◆ **Instructions to follow**:
There is one span to output from the data below: the lines starting at the line with "decide (lv ≤ treeG k.levels)" and ending at the line with "def Inst.effprio (k". Output it exactly, ends included, nothing more.

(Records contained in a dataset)
☆ ☆ ☆ ☆ ☆

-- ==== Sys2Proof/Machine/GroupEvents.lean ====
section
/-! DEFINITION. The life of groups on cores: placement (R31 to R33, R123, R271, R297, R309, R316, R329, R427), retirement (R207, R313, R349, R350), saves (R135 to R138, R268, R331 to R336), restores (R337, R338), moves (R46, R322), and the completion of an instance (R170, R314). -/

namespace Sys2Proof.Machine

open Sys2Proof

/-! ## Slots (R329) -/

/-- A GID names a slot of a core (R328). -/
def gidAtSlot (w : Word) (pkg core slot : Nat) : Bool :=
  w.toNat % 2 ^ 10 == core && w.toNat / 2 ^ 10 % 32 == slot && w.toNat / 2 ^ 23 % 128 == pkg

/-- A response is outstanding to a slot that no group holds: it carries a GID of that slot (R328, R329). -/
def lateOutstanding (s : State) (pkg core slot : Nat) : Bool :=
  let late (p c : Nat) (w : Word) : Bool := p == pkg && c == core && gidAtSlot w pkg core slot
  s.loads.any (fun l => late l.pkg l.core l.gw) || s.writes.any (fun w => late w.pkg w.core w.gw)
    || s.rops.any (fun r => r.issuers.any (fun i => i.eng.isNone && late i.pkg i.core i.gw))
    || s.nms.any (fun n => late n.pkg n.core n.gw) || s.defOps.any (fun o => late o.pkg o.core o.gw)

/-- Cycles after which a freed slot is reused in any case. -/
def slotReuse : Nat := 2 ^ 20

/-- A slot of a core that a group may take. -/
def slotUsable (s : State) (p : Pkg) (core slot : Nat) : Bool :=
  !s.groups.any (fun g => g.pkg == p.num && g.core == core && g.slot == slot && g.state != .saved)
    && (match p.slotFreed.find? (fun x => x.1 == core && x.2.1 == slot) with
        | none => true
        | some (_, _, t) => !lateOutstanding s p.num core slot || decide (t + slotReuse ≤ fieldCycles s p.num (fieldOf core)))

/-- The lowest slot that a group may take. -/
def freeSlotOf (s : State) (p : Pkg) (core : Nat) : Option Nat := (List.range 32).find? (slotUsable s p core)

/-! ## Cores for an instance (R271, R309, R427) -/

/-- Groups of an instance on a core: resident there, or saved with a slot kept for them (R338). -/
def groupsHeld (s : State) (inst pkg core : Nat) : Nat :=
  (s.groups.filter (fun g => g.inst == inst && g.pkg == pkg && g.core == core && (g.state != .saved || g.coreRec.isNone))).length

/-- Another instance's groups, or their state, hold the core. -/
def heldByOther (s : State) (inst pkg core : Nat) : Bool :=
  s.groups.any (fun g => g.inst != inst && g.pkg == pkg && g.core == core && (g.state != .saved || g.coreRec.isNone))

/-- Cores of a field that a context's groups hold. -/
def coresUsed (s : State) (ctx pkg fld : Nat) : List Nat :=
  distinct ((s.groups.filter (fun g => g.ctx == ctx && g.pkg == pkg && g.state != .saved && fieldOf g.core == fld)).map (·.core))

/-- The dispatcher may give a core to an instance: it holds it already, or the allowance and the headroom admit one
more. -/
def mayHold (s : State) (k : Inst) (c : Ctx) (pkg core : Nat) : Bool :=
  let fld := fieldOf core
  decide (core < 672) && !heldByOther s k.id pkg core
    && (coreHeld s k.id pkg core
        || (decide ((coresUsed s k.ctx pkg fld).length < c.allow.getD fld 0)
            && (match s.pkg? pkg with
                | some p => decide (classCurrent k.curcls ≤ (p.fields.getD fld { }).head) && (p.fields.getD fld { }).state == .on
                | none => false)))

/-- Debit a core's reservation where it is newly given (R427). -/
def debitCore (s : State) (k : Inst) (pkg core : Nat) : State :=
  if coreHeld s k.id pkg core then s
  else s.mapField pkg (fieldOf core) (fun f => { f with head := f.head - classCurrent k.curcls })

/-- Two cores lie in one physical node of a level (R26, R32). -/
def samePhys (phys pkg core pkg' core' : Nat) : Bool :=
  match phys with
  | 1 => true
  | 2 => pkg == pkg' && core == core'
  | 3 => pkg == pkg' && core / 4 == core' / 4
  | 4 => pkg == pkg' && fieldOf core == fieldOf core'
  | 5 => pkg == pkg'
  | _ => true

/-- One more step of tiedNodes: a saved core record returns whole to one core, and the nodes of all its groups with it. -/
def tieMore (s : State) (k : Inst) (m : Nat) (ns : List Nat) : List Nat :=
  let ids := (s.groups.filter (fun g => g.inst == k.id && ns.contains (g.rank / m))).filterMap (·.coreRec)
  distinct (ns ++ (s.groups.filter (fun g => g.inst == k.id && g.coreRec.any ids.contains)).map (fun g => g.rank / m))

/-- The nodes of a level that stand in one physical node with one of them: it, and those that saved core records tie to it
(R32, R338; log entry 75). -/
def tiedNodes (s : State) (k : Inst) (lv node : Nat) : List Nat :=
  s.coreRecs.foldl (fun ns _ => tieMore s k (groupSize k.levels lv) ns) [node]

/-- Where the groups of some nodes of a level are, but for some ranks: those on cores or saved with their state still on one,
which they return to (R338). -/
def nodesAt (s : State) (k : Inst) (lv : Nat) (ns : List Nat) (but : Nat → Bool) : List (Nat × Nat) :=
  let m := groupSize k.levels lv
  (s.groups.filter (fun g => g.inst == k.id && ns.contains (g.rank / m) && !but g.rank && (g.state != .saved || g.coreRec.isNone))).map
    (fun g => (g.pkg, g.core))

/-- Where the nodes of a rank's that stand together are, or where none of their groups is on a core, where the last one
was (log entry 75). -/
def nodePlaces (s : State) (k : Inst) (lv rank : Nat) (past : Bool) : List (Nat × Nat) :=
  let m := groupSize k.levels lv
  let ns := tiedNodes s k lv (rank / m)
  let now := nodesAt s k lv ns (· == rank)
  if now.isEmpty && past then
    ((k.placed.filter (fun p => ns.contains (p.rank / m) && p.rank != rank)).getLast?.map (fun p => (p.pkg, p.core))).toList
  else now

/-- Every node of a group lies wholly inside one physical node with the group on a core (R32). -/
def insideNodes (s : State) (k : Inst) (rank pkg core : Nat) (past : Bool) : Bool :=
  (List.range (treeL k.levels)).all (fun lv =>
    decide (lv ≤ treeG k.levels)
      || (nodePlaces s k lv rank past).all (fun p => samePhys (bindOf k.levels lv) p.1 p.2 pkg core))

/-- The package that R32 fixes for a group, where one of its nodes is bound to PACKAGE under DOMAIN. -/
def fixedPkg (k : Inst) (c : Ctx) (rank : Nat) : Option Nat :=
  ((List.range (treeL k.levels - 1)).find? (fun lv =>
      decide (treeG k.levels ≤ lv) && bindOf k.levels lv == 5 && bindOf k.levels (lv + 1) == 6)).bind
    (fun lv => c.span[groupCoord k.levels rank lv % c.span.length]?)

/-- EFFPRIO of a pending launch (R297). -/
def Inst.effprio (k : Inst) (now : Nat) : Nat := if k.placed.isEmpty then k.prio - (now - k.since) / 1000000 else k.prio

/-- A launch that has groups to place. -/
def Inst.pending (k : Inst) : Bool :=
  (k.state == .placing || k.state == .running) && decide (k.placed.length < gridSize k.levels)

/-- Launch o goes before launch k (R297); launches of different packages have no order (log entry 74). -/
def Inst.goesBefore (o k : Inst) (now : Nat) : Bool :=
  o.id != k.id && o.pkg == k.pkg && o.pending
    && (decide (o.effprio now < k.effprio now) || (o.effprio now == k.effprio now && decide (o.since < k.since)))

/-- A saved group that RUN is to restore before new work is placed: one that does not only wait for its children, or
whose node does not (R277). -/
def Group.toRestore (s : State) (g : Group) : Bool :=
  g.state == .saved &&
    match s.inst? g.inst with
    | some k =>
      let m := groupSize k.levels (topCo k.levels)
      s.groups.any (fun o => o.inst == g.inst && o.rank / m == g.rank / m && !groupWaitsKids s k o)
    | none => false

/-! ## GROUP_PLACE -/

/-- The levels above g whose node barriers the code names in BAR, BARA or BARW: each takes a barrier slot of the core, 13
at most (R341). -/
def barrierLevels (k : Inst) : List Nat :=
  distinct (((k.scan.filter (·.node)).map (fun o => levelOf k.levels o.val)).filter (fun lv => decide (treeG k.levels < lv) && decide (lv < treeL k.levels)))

☆ ☆ ☆ ☆ ☆

◆ **Solution for this task**:
    decide (lv ≤ treeG k.levels)
      || (nodePlaces s k lv rank past).all (fun p => samePhys (bindOf k.levels lv) p.1 p.2 pkg core))

/-- The package that R32 fixes for a group, where one of its nodes is bound to PACKAGE under DOMAIN. -/
def fixedPkg (k : Inst) (c : Ctx) (rank : Nat) : Option Nat :=
  ((List.range (treeL k.levels - 1)).find? (fun lv =>
      decide (treeG k.levels ≤ lv) && bindOf k.levels lv == 5 && bindOf k.levels (lv + 1) == 6)).bind
    (fun lv => c.span[groupCoord k.levels rank lv % c.span.length]?)

/-- EFFPRIO of a pending launch (R297). -/
def Inst.effprio (k : Inst) (now : Nat) : Nat := if k.placed.isEmpty then k.prio - (now - k.since) / 1000000 else k.prio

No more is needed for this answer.